→ Your task
Start to finish, reproduce the records below with nothing missing.

Records drawn from a dataset
==================================================

/-- A change that names no block of the source table leaves every source. -/
theorem OnlyChanges.sources {xs : List Block} {s t : State} (h : OnlyChanges xs s t) (i : SourceNo)
    (h1 : Block.alarmTable ∉ xs := by decide) (h2 : Block.sources ∉ xs := by decide)
    (h3 : Block.conds ∉ xs := by decide) : t.ladder.sources[i] = s.ladder.sources[i] := by
  have a := h.same .alarmTable h1 i
  have b := h.same .sources h2 i
  have c := h.same .conds h3 i
  cases hs : s.ladder.sources[i]
  cases ht : t.ladder.sources[i]
  simp_all

/-- Every source outside a list is the same. -/
def LeavesSources (xs : List SourceNo) (s t : State) : Prop := ∀ i, i ∉ xs → t.ladder.sources[i] = s.ladder.sources[i]

theorem LeavesSources.refl (xs : List SourceNo) (s : State) : LeavesSources xs s s := fun _ _ => rfl

theorem LeavesSources.trans {xs : List SourceNo} {s t u : State} (h : LeavesSources xs s t) (k : LeavesSources xs t u) :
    LeavesSources xs s u := fun i hi => (k i hi).trans (h i hi)

theorem LeavesSources.mono {xs ys : List SourceNo} {s t : State} (h : LeavesSources xs s t)
    (hs : ∀ i ∈ xs, i ∈ ys := by decide) : LeavesSources ys s t := fun i hi => h i fun hx => hi (hs i hx)

theorem LeavesSources.ladder {xs : List SourceNo} {s t : State} (h : t.ladder = s.ladder := by rfl) :
    LeavesSources xs s t := fun _ _ => by rw [h]

theorem LeavesSources.frame {xs : List SourceNo} {bs : List Block} {s t : State} (h : OnlyChanges bs s t)
    (h1 : Block.alarmTable ∉ bs := by decide) (h2 : Block.sources ∉ bs := by decide)
    (h3 : Block.conds ∉ bs := by decide) : LeavesSources xs s t := fun i _ => h.sources i h1 h2 h3

theorem raise_source (i : SourceNo) (s : State) : LeavesSources [i] s (raise i s) := by
  intro j hj
  simp only [raise_fields, put_source, if_neg (fun h : i = j => hj (by simp [h]))]

theorem setCond_source (i : SourceNo) (b : Bool) (s : State) : LeavesSources [i] s (setCond i b s) := by
  intro j hj
  simp only [setCond_fields, put_source, if_neg (fun h : i = j => hj (by simp [h]))]

theorem notice_source (bs : List Byte) (s : State) : LeavesSources [] s (notice bs s) := .ladder (by simp)

theorem finishPlan_source (r : FinishReason) (m : Bool) (s : State) :
    LeavesSources [srcTrimBound] s (finishPlan r m s) := by
  unfold finishPlan
  simp only
  refine LeavesSources.trans ?_ (notice_source _ _).mono
  split
  · exact .trans .ladder (raise_source _ _)
  · exact .ladder

theorem advanceCursor_source (s : State) : LeavesSources [srcTrimBound] s (advanceCursor s) := by
  unfold advanceCursor
  split
  · exact .refl _ s
  · split <;> exact .ladder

==================================================

→ Result for this task
/-- A change that names no block of the source table leaves every source. -/
theorem OnlyChanges.sources {xs : List Block} {s t : State} (h : OnlyChanges xs s t) (i : SourceNo)
    (h1 : Block.alarmTable ∉ xs := by decide) (h2 : Block.sources ∉ xs := by decide)
    (h3 : Block.conds ∉ xs := by decide) : t.ladder.sources[i] = s.ladder.sources[i] := by
  have a := h.same .alarmTable h1 i
  have b := h.same .sources h2 i
  have c := h.same .conds h3 i
  cases hs : s.ladder.sources[i]
  cases ht : t.ladder.sources[i]
  simp_all

/-- Every source outside a list is the same. -/
def LeavesSources (xs : List SourceNo) (s t : State) : Prop := ∀ i, i ∉ xs → t.ladder.sources[i] = s.ladder.sources[i]

theorem LeavesSources.refl (xs : List SourceNo) (s : State) : LeavesSources xs s s := fun _ _ => rfl

theorem LeavesSources.trans {xs : List SourceNo} {s t u : State} (h : LeavesSources xs s t) (k : LeavesSources xs t u) :
    LeavesSources xs s u := fun i hi => (k i hi).trans (h i hi)

theorem LeavesSources.mono {xs ys : List SourceNo} {s t : State} (h : LeavesSources xs s t)
    (hs : ∀ i ∈ xs, i ∈ ys := by decide) : LeavesSources ys s t := fun i hi => h i fun hx => hi (hs i hx)

theorem LeavesSources.ladder {xs : List SourceNo} {s t : State} (h : t.ladder = s.ladder := by rfl) :
    LeavesSources xs s t := fun _ _ => by rw [h]

theorem LeavesSources.frame {xs : List SourceNo} {bs : List Block} {s t : State} (h : OnlyChanges bs s t)
    (h1 : Block.alarmTable ∉ bs := by decide) (h2 : Block.sources ∉ bs := by decide)
    (h3 : Block.conds ∉ bs := by decide) : LeavesSources xs s t := fun i _ => h.sources i h1 h2 h3

theorem raise_source (i : SourceNo) (s : State) : LeavesSources [i] s (raise i s) := by
  intro j hj
  simp only [raise_fields, put_source, if_neg (fun h : i = j => hj (by simp [h]))]

theorem setCond_source (i : SourceNo) (b : Bool) (s : State) : LeavesSources [i] s (setCond i b s) := by
  intro j hj
  simp only [setCond_fields, put_source, if_neg (fun h : i = j => hj (by simp [h]))]

theorem notice_source (bs : List Byte) (s : State) : LeavesSources [] s (notice bs s) := .ladder (by simp)

theorem finishPlan_source (r : FinishReason) (m : Bool) (s : State) :
    LeavesSources [srcTrimBound] s (finishPlan r m s) := by
  unfold finishPlan
  simp only
  refine LeavesSources.trans ?_ (notice_source _ _).mono
  split
  · exact .trans .ladder (raise_source _ _)
  · exact .ladder

theorem advanceCursor_source (s : State) : LeavesSources [srcTrimBound] s (advanceCursor s) := by
  unfold advanceCursor
  split
  · exact .refl _ s
  · split <;> exact .ladder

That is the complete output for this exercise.